Crítica

Production still from set of CHRISTINE, 2015

No dia 15 de julho de 1974, a jornalista norte-americana Christine Chubbuck cometeu suicídio ao vivo, durante o telejornal que apresentava numa pequena rede de TV da cidade de Sarasota, na Flórida. Seu ato extremo tornou-a famosa em todo o país e serviu de inspiração para Paddy Chayefsky escrever o roteiro de Rede de Intrigas (1976), de Sidney Lumet. Christine, cinebiografia de Chubbuck dirigida por Antonio Campos, não deixa de carregar pretensões semelhantes às do clássico de Lumet, ainda que seja um filme bem mais low profile e convencional.

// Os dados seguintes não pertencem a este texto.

-- ==== Sys2Proof/Word.lean ====
section
/-!
DEFINITION. The word types of OPSP-CPU: registers and addresses are 32 bits (R10, R40), memory is
byte addressed (R40), instructions are halfwords and words (R60).
-/

namespace Sys2Proof

/-- A register value or an address: 32 bits (R10, R40). -/
abbrev Word := BitVec 32

/-- A halfword: 16 bits (R45, R60). -/
abbrev Half := BitVec 16

/-- A byte of memory: 8 bits (R40). -/
abbrev Byte := BitVec 8

/-- The number of a general register, R0 to R15 (R11). -/
abbrev Reg := BitVec 4

/-- An accumulator as an instruction names it: A0 or A1 (R29, R64). -/
inductive Acc where
  | a0
  | a1
  deriving DecidableEq, Repr, Inhabited

end Sys2Proof
end

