/-- Whether the instruction writes the accumulator `a` when it completes (R29). -/
def writesAcc (i : Instr) (a : Acc) : Bool :=
  match i with
  | .subv _ _ => false
  | .subx _ _ => false
  | .sub _ _ => false
  | .neg _ _ => false
  | .cmp _ _ => false
  | .cmpu _ _ => false
  | .cmpeq _ _ => false
  | .cmpz _ => false
  | .pcmpbz _ => false
  | .addv _ _ => false
  | .addx _ _ => false
  | .add _ _ => false
  | .not _ _ => false
  | .and _ _ => false
  | .xor _ _ => false
  | .or _ _ => false
  | .btst _ _ => false
  | .srl _ _ => false
  | .sra _ _ => false
  | .sll _ _ => false
  | .mul _ _ => true
  | .mv _ _ => false
  | .mvfc _ _ => false
  | .mvtc _ _ => false
  | .jc _ => false
  | .jnc _ => false
  | .jl _ => false
  | .jmp _ => false
  | .rte => false
  | .trap _ => false
  | .stb _ _ => false
  | .stbPost _ _ => false
  | .sth _ _ => false
  | .sthPost _ _ => false
  | .st _ _ => false
  | .unlock _ _ => false
  | .stPreInc _ _ => false
  | .stPreDec _ _ => false
  | .ldb _ _ => false
  | .ldub _ _ => false
  | .ldh _ _ => false
  | .lduh _ _ => false
  | .ld _ _ => false
  | .lock _ _ => false
  | .ldPost _ _ => false
  | .mulhi _ _ b => decide (b = a)
  | .mullo _ _ b => decide (b = a)
  | .mulwhi _ _ => decide (a = .a0)
  | .mulwlo _ _ => decide (a = .a0)
  | .machi _ _ b => decide (b = a)
  | .maclo _ _ b => decide (b = a)
  | .macwhi _ _ => decide (a = .a0)
  | .macwlo _ _ => decide (a = .a0)
  | .addi _ _ => false
  | .srli _ _ => false
  | .srai _ _ => false
  | .slli _ _ => false
  | .mvtachi _ dd => decide (dd = a)
  | .mvtaclo _ dd => decide (dd = a)
  | .rach dd _ _ => decide (dd = a)
  | .rac dd _ _ => decide (dd = a)
  | .mulwu1 _ _ => decide (a = .a1)
  | .macwu1 _ _ => decide (a = .a1)
  | .maclh1 _ _ => decide (a = .a1)
  | .msblo _ _ => decide (a = .a0)
  | .sadd => decide (a = .a0)
  | .mvfachi _ _ => false
  | .mvfaclo _ _ => false
  | .mvfacmi _ _ => false
  | .ldi8 _ _ => false
  | .nop => false
  | .setpsw _ => false
  | .clrpsw _ => false
  | .sc => false
  | .snc => false
  | .bcl8 _ => false
  | .bncl8 _ => false
  | .bc8 _ => false
  | .bnc8 _ => false
  | .bl8 _ => false
  | .bra8 _ => false
  | .cmpi _ _ => false
  | .cmpui _ _ => false
  | .satb _ _ => false
  | .sath _ _ => false
  | .addv3 _ _ _ => false
  | .add3 _ _ _ => false
  | .and3 _ _ _ => false
  | .xor3 _ _ _ => false
  | .or3 _ _ _ => false
  | .div _ _ => false
  | .divb _ _ => false
  | .divh _ _ => false
  | .divu _ _ => false
  | .divub _ _ => false
  | .divuh _ _ => false
  | .rem _ _ => false
  | .remb _ _ => false
  | .remh _ _ => false
  | .remu _ _ => false
  | .remub _ _ => false
  | .remuh _ _ => false
  | .srl3 _ _ _ => false
  | .sra3 _ _ _ => false
  | .sll3 _ _ _ => false
  | .ldi16 _ _ => false
  | .stbDisp _ _ _ => false
  | .sthDisp _ _ _ => false
  | .stDisp _ _ _ => false
  | .bset _ _ _ => false
  | .bclr _ _ _ => false
  | .ldbDisp _ _ _ => false
  | .ldubDisp _ _ _ => false
  | .ldhDisp _ _ _ => false
  | .lduhDisp _ _ _ => false
  | .ldDisp _ _ _ => false
  | .beq _ _ _ => false
  | .bne _ _ _ => false
  | .beqz _ _ => false
  | .bnez _ _ => false
  | .bltz _ _ => false
  | .bgez _ _ => false
  | .blez _ _ => false
  | .bgtz _ _ => false
  | .mvfcp _ _ _ _ => false
  | .mvtcp _ _ _ _ => false
  | .opecp _ _ _ _ => false
  | .seth _ _ => false
  | .ld24 _ _ => false
  | .bcl24 _ => false
  | .bncl24 _ => false
  | .bc24 _ => false
  | .bnc24 _ => false
  | .bl24 _ => false
  | .bra24 _ => false

/-! ## The pair (R75 to R78) -/

/-- The register cells of `regs` take their values from the state `fromB`, or a free value where the partner, whose
writes are `other`, writes them too (R76). -/
def mergeRegs (other : List Store) (fromB : State) : List Store → State → State
  | [], t => t
  | p :: regs, t =>
    if p ∈ other then mergeRegs other fromB regs ((t.drawn 1).writeStore p t.freeWord)
    else mergeRegs other fromB regs (t.writeStore p (fromB.readStore p))

/-- C after the pair: B's if only B writes it, a free value if both do (R77), else A's. -/
def mergeC (a b : Instr) (fromB t : State) : State :=
  if writesC b then
    if writesC a then (t.drawn 1).setC (Config.freeBit t.draws) else t.setC fromB.psw.c
  else t

/-- The accumulators after the pair: B's if B writes them, else A's (R76: they cannot collide). -/
def mergeAccs (b : Instr) (fromB t : State) : State :=
  { t with
    acc0 := if writesAcc b .a0 then fromB.acc0 else t.acc0
    acc1 := if writesAcc b .a1 then fromB.acc1 else t.acc1 }

/-- The writes of both members applied together (R75): A's state after, with B's writes laid over it. B, being OS or
-S, writes nothing but registers, C and accumulators. -/
def mergePair (a b : Instr) (s fromA fromB : State) : State :=
  let t := { fromA with draws := max fromA.draws fromB.draws }
  mergeAccs b fromB (mergeC a b fromB (mergeRegs (writtenRegs a s) fromB (writtenRegs b s) t))

/-- The end of the pair's step: nothing is left of how it was issued. -/
def settle (s : State) : State := { s with issue := .alone }

/-- The two members of an allowed pair, each executed on the state before the pair (R75). A member that raises an
exception leaves neither executed (R281); SC and SNC can cancel B (R210, R211). -/
def runPair (a b : Instr) (s : State) : Result :=
  let before := { s with issue := .paired }
  match exec a before with
  | .next fromA =>
    match fromA.issue with
    | .aborted => .next (settle fromA)
    | .cancelsPartner => .next (settle fromA)
    | _ =>
      match exec b before with
      | .next fromB => .next (settle (mergePair a b s fromA fromB))
      | .fault f => .fault f
      | .refused r => .refused r
  | .fault f => .fault f
  | .refused r => .refused r

/-- A parallel pair of halfwords: a reserved member raises RIE before anything else (R281), a pair of categories that is
not allowed is refused (R74). -/
def execPair (ha hb : Half) (s : State) : Result :=
  match decode16 ha, decode16 hb with
  | some a, some b => if pairAllowed a b then runPair a b s else .refused .illegalPair
  | _, _ => raise .rie s

end Sys2Proof.Machine
end

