-- ==== Sys2Proof/Certificates/Slice0/Obligations.lean ====
section
/-!
DEFINITION. The statements for the provers.
-/

open Sys2Proof Sys2Proof.Machine

/-- R33, R301: the values the spec gives at reset, and only those (the rest is notes/assumptions/5.md). -/
def Obligations.reset_values : Prop :=
  State.reset.pc = 0 ∧ State.reset.psw.sm = false ∧ State.reset.psw.ie = false ∧ State.reset.psw.pm = false ∧
    State.reset.psw.ce = false ∧ State.reset.psw.c = false ∧
    (∀ v, State.reset.readCR 0 = some v → v &&& 0xFFFF32FF#32 = 0) ∧
    State.reset.readCR 1 = some 0 ∧ State.reset.readCR 5 = some 0 ∧
    State.reset.evbWritten = false ∧ State.reset.issue = .alone

/-- The invariant of `State.Inv` holds at reset. -/
def Obligations.reset_inv : Prop :=
  State.reset.Inv

/-- Every step keeps `State.Inv`, from every state that has it, reached or not. -/
def Obligations.step_keeps_inv : Prop :=
  ∀ s t : State, s.Inv → step s = .next t → t.Inv

/-- R80: no bit of an encoding is dropped, for all 135 forms and every operand. -/
def Obligations.decode_encode : Prop :=
  ∀ (i : Instr) (rest : List Byte), i.wellFormed = true →
    decodeBytes ((encode i).bytes ++ rest) = .ok (i, rest)

/-- R80, R71: the decoder matches all constant bits; what is no encoding is rejected. -/
def Obligations.encode_decode : Prop :=
  ∀ (bs rest : List Byte) (i : Instr), decodeBytes bs = .ok (i, rest) →
    i.wellFormed = true ∧ bs = (encode i).bytes ++ rest

/-- R69, R72, R71: a few words of the opcode maps, written out bit by bit. -/
def Obligations.decoding_samples : Prop :=
  decode16 0b0000001110100100#16 = some (.add 3 4) ∧
    decode16 0b0010010111100110#16 = some (.ldPost 5 6) ∧
    decode16 0b0001000110100010#16 = some (.mvtc 1 2) ∧
    decode16 0b0011000111010010#16 = some (.maclo 1 2 .a1) ∧
    decode16 0b0101010010010001#16 = some (.rac .a1 .a0 2) ∧
    decode16 0b0000010111110011#16 = some (.btst 5 3) ∧
    decode16 0b0001000011110111#16 = some (.trap 7) ∧
    decode16 0b0111110011111110#16 = some (.bc8 0xFE) ∧
    decode32 0b10010001000000100000000000011000#32 = some (.divb 1 2) ∧
    decode32 0b10100010011100110000000000000100#32 = some (.bclr 2 3 4) ∧
    decode32 0b10110001000000100000000000000011#32 = some (.beq 1 2 3) ∧
    decode32 0b11010001011000100011000000000100#32 = some (.mvtcp 1 2 3 4) ∧
    decode32 0b11100001000000000000000000000010#32 = some (.ld24 1 2) ∧
    decode16 0b0000000101110001#16 = none ∧ decode16 0b0000100011110001#16 = none ∧
    decode16 0b0101000111110011#16 = none ∧ decode16 0b0111000000000001#16 = none ∧
    decode32 0b11000000000000000000000000000000#32 = none ∧
    decode32 0b10010001000000100000000000001000#32 = none

/-- R66: the three ways in which one instruction is run by a step. `passBoundary` is what the step adds: the offer is
used up, and the instruction is issued on its own. -/
def Obligations.step_runs_decoded : Prop :=
  ∀ (s : State) (i : Instr), s.quiet →
    (s.fetchable 0 4 → s.pc.toNat % 4 = 0 →
      decodeBytes [s.codeByte 0, s.codeByte 1, s.codeByte 2, s.codeByte 3] = .ok (i, []) →
      step s = exec i s.passBoundary) ∧
    (s.fetchable 0 2 → s.pc.toNat % 4 = 0 → (s.codeByte 2).msb = false →
      decodeBytes [s.codeByte 0, s.codeByte 1, s.codeByte 2, s.codeByte 3] = .ok (i, [s.codeByte 2, s.codeByte 3]) →
      step s = exec i s.passBoundary) ∧
    (s.fetchable 2 2 → s.pc.toNat % 4 = 2 → (s.codeByte 0).msb = false → (s.codeByte 2).msb = false →
      decodeBytes [s.codeByte 2, s.codeByte 3] = .ok (i, []) → step s = exec i s.passBoundary)

/-- R65, R66, R74: a word with MSBs 0 and 1 is a parallel pair. That one that is not allowed is refused is a choice:
decision D11, notes/assumptions/11.md. -/
def Obligations.step_runs_pair : Prop :=
  ∀ (s : State) (a b : Instr), s.quiet → s.fetchable 0 4 → s.pc.toNat % 4 = 0 →
    (s.codeByte 2).msb = true →
    decodeBytes [s.codeByte 0, s.codeByte 1] = .ok (a, []) →
    decodeBytes [s.codeByte 2 &&& 0x7F, s.codeByte 3] = .ok (b, []) →
    (pairAllowed a b = true → step s = runPair a b s.passBoundary) ∧
    (pairAllowed a b = false → step s = .refused .illegalPair)

/-- R71, R274 (decision D3), R281's rows with RIE. -/
def Obligations.reserved_encoding_raises_rie : Prop :=
  ∀ s : State, s.quiet →
    (s.fetchable 0 4 → s.pc.toNat % 4 = 0 → (s.codeByte 0).msb = true →
      (∃ e, decodeBytes [s.codeByte 0, s.codeByte 1, s.codeByte 2, s.codeByte 3] = .error e) →
      ∃ t, step s = .next t ∧ Entered s.passBoundary t .rie s.pc) ∧
    (s.fetchable 0 2 → s.pc.toNat % 4 = 0 → (s.codeByte 0).msb = false → (s.codeByte 2).msb = false →
      (∃ e, decodeBytes [s.codeByte 0, s.codeByte 1] = .error e) →
      ∃ t, step s = .next t ∧ Entered s.passBoundary t .rie s.pc) ∧
    (s.fetchable 2 2 → s.pc.toNat % 4 = 2 → (s.codeByte 0).msb = false → (s.codeByte 2).msb = false →
      (∃ e, decodeBytes [s.codeByte 2, s.codeByte 3] = .error e) →
      ∃ t, step s = .next t ∧ Entered s.passBoundary t .rie s.pc) ∧
    (s.fetchable 0 4 → s.pc.toNat % 4 = 0 → (s.codeByte 0).msb = false → (s.codeByte 2).msb = true →
      ((∃ e, decodeBytes [s.codeByte 0, s.codeByte 1] = .error e) ∨
        ∃ e, decodeBytes [s.codeByte 2 &&& 0x7F, s.codeByte 3] = .error e) →
      ∃ t, step s = .next t ∧ Entered s.passBoundary t .rie s.pc)

/-- R287, R54 (D10), R66 (D13): the steps that the spec gives no meaning. -/
def Obligations.refused_fetches : Prop :=
  ∀ s : State, s.quiet →
    (s.psw.pm = true → 2147483648 ≤ s.wordStart → step s = .refused .userAccessOutsideUserSpace) ∧
    ((s.psw.pm = true → s.wordStart < 2147483648) →
      (s.pc.getLsbD 1 = false → (∃ a ∈ s.stored, s.wordStart ≤ a ∧ a < s.wordStart + 2) →
        step s = .refused .fetchOfStoredCode) ∧
      (s.pc.getLsbD 1 = false → ((s.codeByte 0).msb = true ∨ (s.codeByte 2).msb = true) →
        (∃ a ∈ s.stored, s.wordStart + 2 ≤ a ∧ a < s.wordStart + 4) → step s = .refused .fetchOfStoredCode) ∧
      (s.pc.getLsbD 1 = true → (∃ a ∈ s.stored, s.wordStart + 2 ≤ a ∧ a < s.wordStart + 4) →
        step s = .refused .fetchOfStoredCode)) ∧
    (s.fetchable 2 2 → s.pc.getLsbD 1 = true → ((s.codeByte 0).msb = true ∨ (s.codeByte 2).msb = true) →
      step s = .refused .lowerHalfEntry)

/-- R277: the acceptance rule, with the entry of R278. -/
def Obligations.interrupts_at_boundaries : Prop :=
  ∀ s : State, s.offer.reset = false →
    (∀ n, s.offer.ei = some n → s.psw.ie = true →
      ∃ t, step s = .next t ∧ Entered s.passBoundary t (.ei n) s.pc) ∧
    ((s.offer.ei = none ∨ s.psw.ie = false) → s.psw.ce = true →
      (s.offer.cpi = true ∨ ∃ k cp, s.coprocAt k = some cp ∧ cp.requestsCPI = true) →
      ∃ t, step s = .next t ∧ Entered s.passBoundary t .cpi s.pc) ∧
    ((s.offer.ei = none ∨ s.psw.ie = false) →
      (s.psw.ce = false ∨ (s.offer.cpi = false ∧ ∀ k cp, s.coprocAt k = some cp → cp.requestsCPI = false)) →
      step s = execNext s.passBoundary)

/-- R300 (decision D21), R281: reset overrides everything. -/
def Obligations.reset_event : Prop :=
  ∀ s : State, s.offer.reset = true →
    ∃ t, step s = .next t ∧ t.pc = 0 ∧ t.psw.sm = false ∧ t.psw.ie = false ∧ t.psw.pm = false ∧ t.psw.ce = false ∧
      t.psw.c = false ∧ t.evb = 0 ∧ t.evbWritten = false ∧ t.mem = s.mem ∧ t.coproc = s.coproc

/-- R280: the constraints on the parameter EIT_VECTOR. Word alignment is derived there; that the entries differ is
this spec's requirement (notes/assumptions/14.md), and that EVB's bit 0 reads 0 is AT_MODE = 0 (decision D24,
notes/assumptions/20.md). -/
def Obligations.vector_entries : Prop :=
  ∀ s : State, s.resetEvent.pc = 0 ∧ s.readEvb.getMsbD 0 = false ∧
    (∀ (k : Eit) (j : Nat), j < 16 → (s.eitVector k).getMsbD j = s.readEvb.getMsbD j) ∧
    (∀ k : Eit, (s.eitVector k).toNat % 4 = 0) ∧
    (∀ k k' : Eit, s.eitVector k = s.eitVector k' → k = k')

/-- R278 (decision D4): the entry sequence with its frame. -/
def Obligations.eit_entry : Prop :=
  ∀ (s : State) (k : Eit) (bpc : Word), Entered s (s.eitEntry k bpc) k bpc

/-- R225, R275: TRAP, in both modes; `t.issue` is as before, so that a partner is executed too. -/
def Obligations.trap_enters_its_handler : Prop :=
  ∀ (s : State) (n : BitVec 4),
    (∃ t, exec (.trap n) s = .next t ∧
      Entered s t (.trap n) (if s.issue = .alone then s.pc + 2 else BitVec.ofNat 32 (s.wordStart + 4))) ∧
    EncodedAs (.trap n) (.half (0b0001#4 ++ 0b0000#4 ++ 0b1111#4 ++ n)) ∧ category (.trap n) = .left

/-- R226: the return, and PIE in user mode. -/
def Obligations.rte_returns_from_eit : Prop :=
  ∀ s : State,
    (s.psw.pm = false →
      ∃ t, exec .rte s = .next t ∧
        Leaves s t (BitVec.ofNat 32 (s.bpc.toNat / 2 * 2))
          (psw := { s.psw with sm := s.psw.bsm, ie := s.psw.bie, pm := s.psw.bpm, ce := s.psw.bce, c := s.psw.bc })) ∧
    (s.psw.pm = true → Raises .rte s .pie) ∧
    EncodedAs .rte (.half (0b0001#4 ++ 0b0000#4 ++ 0b1101#4 ++ 0b0110#4)) ∧ category .rte = .left

/-- R273: the four privileged instructions in user mode. In supervisor mode their own statements say what they do. -/
def Obligations.privileged_instructions : Prop :=
  ∀ (s : State) (cr : BitVec 4) (r : Reg) (m : BitVec 8), s.psw.pm = true →
    Raises .rte s .pie ∧ Raises (.mvtc cr r) s .pie ∧ Raises (.setpsw m) s .pie ∧ Raises (.clrpsw m) s .pie

/-- R46, R272, R111: the address exception for every form that can raise it. That UNLOCK with LOCK = 0 makes no check
is a choice: decision D33, notes/assumptions/21.md. -/
def Obligations.address_exception : Prop :=
  ∀ (s : State) (d b : Reg) (q : Half),
    ((s.eaReg b).toNat % 4 ≠ 0 →
      Raises (.ld d b) s .ae ∧ Raises (.ldPost d b) s .ae ∧ Raises (.lock d b) s .ae ∧ Raises (.st d b) s .ae ∧
        (s.lock = true → Raises (.unlock d b) s .ae)) ∧
    (s.lock = false → ∃ t, exec (.unlock d b) s = .next t ∧ Leaves s t (s.fallThrough 2) (lock := false)) ∧
    ((s.eaPreInc b).toNat % 4 ≠ 0 → Raises (.stPreInc d b) s .ae) ∧
    ((s.eaPreDec b).toNat % 4 ≠ 0 → Raises (.stPreDec d b) s .ae) ∧
    ((s.eaDisp b q).toNat % 4 ≠ 0 → Raises (.ldDisp d b q) s .ae ∧ Raises (.stDisp d b q) s .ae) ∧
    ((s.eaReg b).toNat % 2 ≠ 0 →
      Raises (.ldh d b) s .ae ∧ Raises (.lduh d b) s .ae ∧ Raises (.sth d b) s .ae ∧ Raises (.sthPost d b) s .ae) ∧
    ((s.eaDisp b q).toNat % 2 ≠ 0 →
      Raises (.ldhDisp d b q) s .ae ∧ Raises (.lduhDisp d b q) s .ae ∧ Raises (.sthDisp d b q) s .ae)

/-- R287 (decision D23), R48: the access that the processor mode may not make. -/
def Obligations.user_access_refused : Prop :=
  ∀ (s : State) (d b : Reg) (q : Half) (k : BitVec 3), s.psw.pm = true →
    let no : Host.Outcome State Fault Refusal := .refused .userAccessOutsideUserSpace
    (2147483648 ≤ (s.eaReg b).toNat →
      exec (.ldb d b) s = no ∧ exec (.ldub d b) s = no ∧ exec (.stb d b) s = no ∧ exec (.stbPost d b) s = no) ∧
    (2147483648 ≤ (s.eaReg b).toNat → (s.eaReg b).toNat % 2 = 0 →
      exec (.ldh d b) s = no ∧ exec (.lduh d b) s = no ∧ exec (.sth d b) s = no ∧ exec (.sthPost d b) s = no) ∧
    (2147483648 ≤ (s.eaReg b).toNat → (s.eaReg b).toNat % 4 = 0 →
      exec (.ld d b) s = no ∧ exec (.ldPost d b) s = no ∧ exec (.lock d b) s = no ∧ exec (.st d b) s = no ∧
        (s.lock = true → exec (.unlock d b) s = no)) ∧
    (2147483648 ≤ (s.eaPreInc b).toNat → (s.eaPreInc b).toNat % 4 = 0 → exec (.stPreInc d b) s = no) ∧
    (2147483648 ≤ (s.eaPreDec b).toNat → (s.eaPreDec b).toNat % 4 = 0 → exec (.stPreDec d b) s = no) ∧
    (2147483648 ≤ (s.eaDisp b q).toNat →
      exec (.ldbDisp d b q) s = no ∧ exec (.ldubDisp d b q) s = no ∧ exec (.stbDisp d b q) s = no ∧
        exec (.bset k b q) s = no ∧ exec (.bclr k b q) s = no ∧
      ((s.eaDisp b q).toNat % 2 = 0 →
        exec (.ldhDisp d b q) s = no ∧ exec (.lduhDisp d b q) s = no ∧ exec (.sthDisp d b q) s = no) ∧
      ((s.eaDisp b q).toNat % 4 = 0 → exec (.ldDisp d b q) s = no ∧ exec (.stDisp d b q) s = no))

/-- R120, R121, R122, R125, with the encodings and categories the rules print. -/
def Obligations.transfer_results : Prop :=
  ∀ (s : State) (d r : Reg) (c : BitVec 8) (h : Half) (w : BitVec 24),
    CompletesReg (.ld24 d w) s d (BitVec.ofNat 32 w.toNat) 4 ∧
    EncodedAs (.ld24 d w) (.word (0b1110#4 ++ d ++ w)) ∧
    CompletesReg (.ldi8 d c) s d (BitVec.ofInt 32 c.toInt) 2 ∧
    EncodedAs (.ldi8 d c) (.half (0b0110#4 ++ d ++ c)) ∧
    category (.ldi8 d c) = .both ∧
    CompletesReg (.ldi16 d h) s d (BitVec.ofInt 32 h.toInt) 4 ∧
    EncodedAs (.ldi16 d h) (.word (0b1001#4 ++ d ++ 0b1111#4 ++ 0b0000#4 ++ h)) ∧
    CompletesReg (.mv d r) s d (s.getReg r) 2 ∧
    EncodedAs (.mv d r) (.half (0b0001#4 ++ d ++ 0b1000#4 ++ r)) ∧
    category (.mv d r) = .both ∧
    CompletesReg (.seth d h) s d (BitVec.ofNat 32 (h.toNat * 65536)) 4 ∧
    EncodedAs (.seth d h) (.word (0b1101#4 ++ d ++ 0b1100#4 ++ 0b0000#4 ++ h))

/-- R123, with R22, R24, R25, R26 and R28 as it cites them. Two clauses are choices: AT reads 0 (decision D24,
notes/assumptions/20.md), and a number that names no register is refused (decision D7, notes/assumptions/7.md). -/
def Obligations.mvfc_reads_control_registers : Prop :=
  ∀ (s : State) (d : Reg),
    (∃ v : Word, CompletesReg (.mvfc d 0) s d v 2 ∧ ∀ k, k < 32 → v.getMsbD k = s.psw.bit k) ∧
    CompletesReg (.mvfc d 1) s d (if s.psw.c then 1 else 0) 2 ∧
    CompletesReg (.mvfc d 2) s d s.spi 2 ∧
    CompletesReg (.mvfc d 3) s d s.spu 2 ∧
    (∃ v : Word, CompletesReg (.mvfc d 5) s d v 2 ∧
      ∀ k, k < 32 → v.getMsbD k = (decide (1 ≤ k ∧ k ≤ 15) && s.evb.getMsbD k)) ∧
    (∃ v : Word, CompletesReg (.mvfc d 6) s d v 2 ∧
      ∀ k, k < 32 → v.getMsbD k = (decide (k ≠ 31) && s.bpc.getMsbD k)) ∧
    (∀ n : BitVec 4, n ∉ [0, 1, 2, 3, 5, 6] → exec (.mvfc d n) s = .refused (.unassignedControlRegister n)) ∧
    (∀ n : BitVec 4, EncodedAs (.mvfc d n) (.half (0b0001#4 ++ d ++ 0b1001#4 ++ n)) ∧ category (.mvfc d n) = .left)

/-- R124. The refusals are decisions of the spec where the sources say nothing, and the model's choices with it: D5
(1s in unnamed bits, notes/assumptions/9.md), D6 and D7 (a second write of EVB, unassigned numbers,
notes/assumptions/7.md). -/
def Obligations.mvtc_writes_control_registers : Prop :=
  ∀ (s : State) (r : Reg), s.psw.pm = false →
    let v := s.getReg r
    (v &&& ~~~0x0000CDCD#32 = 0 → CompletesPsw (.mvtc 0 r) s
      { bsm := v.getMsbD 16, bie := v.getMsbD 17, bpm := v.getMsbD 20, bce := v.getMsbD 21, bc := v.getMsbD 23
        sm := v.getMsbD 24, ie := v.getMsbD 25, pm := v.getMsbD 28, ce := v.getMsbD 29, c := v.getMsbD 31 } 2) ∧
    (v &&& ~~~0x0000CDCD#32 ≠ 0 → exec (.mvtc 0 r) s = .refused .fixedZeroBit) ∧
    CompletesAt (.mvtc 1 r) s (s.fallThrough 2) ∧
    (∃ t, exec (.mvtc 2 r) s = .next t ∧ Leaves s t (s.fallThrough 2) (regs := [(.spi, v)])) ∧
    (∃ t, exec (.mvtc 3 r) s = .next t ∧ Leaves s t (s.fallThrough 2) (regs := [(.spu, v)])) ∧
    (s.evbWritten = false → v &&& 0x0000FFFF#32 ≠ 0 → exec (.mvtc 5 r) s = .refused .fixedZeroBit) ∧
    (s.evbWritten = false → v &&& 0x0000FFFF#32 = 0 →
      ∃ t e, exec (.mvtc 5 r) s = .next t ∧ Leaves s t (s.fallThrough 2) (evb := e) (evbWritten := true) ∧
        ∀ k, k < 32 → e.getMsbD k = (decide (1 ≤ k ∧ k ≤ 15) && v.getMsbD k)) ∧
    (∃ t e, exec (.mvtc 6 r) s = .next t ∧ Leaves s t (s.fallThrough 2) (bpc := e) ∧
      ∀ k, k < 32 → e.getMsbD k = (decide (k ≠ 31) && v.getMsbD k)) ∧
    (s.evbWritten = true → exec (.mvtc 5 r) s = .refused .evbWrittenTwice) ∧
    (∀ n : BitVec 4, n ∉ [0, 1, 2, 3, 5, 6] → exec (.mvtc n r) s = .refused (.unassignedControlRegister n)) ∧
    (∀ n : BitVec 4, EncodedAs (.mvtc n r) (.half (0b0001#4 ++ n ++ 0b1010#4 ++ r)) ∧ category (.mvtc n r) = .left)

Na verdade, interessa primordialmente a Campos e ao roteirista Craig Shilowitz decifrar essa mulher, compreender, até onde é possível, o que a levou ao suicídio. Nesse sentido, toda a discussão proposta em Rede de Intrigas sobre o sensacionalismo na televisão tem algum peso em Christine, já que a protagonista (interpretada por Rebecca Hall) trabalha num canal sob pressão para conseguir matérias de maior apelo ao grande público, inclusive recorrendo à violência se necessário.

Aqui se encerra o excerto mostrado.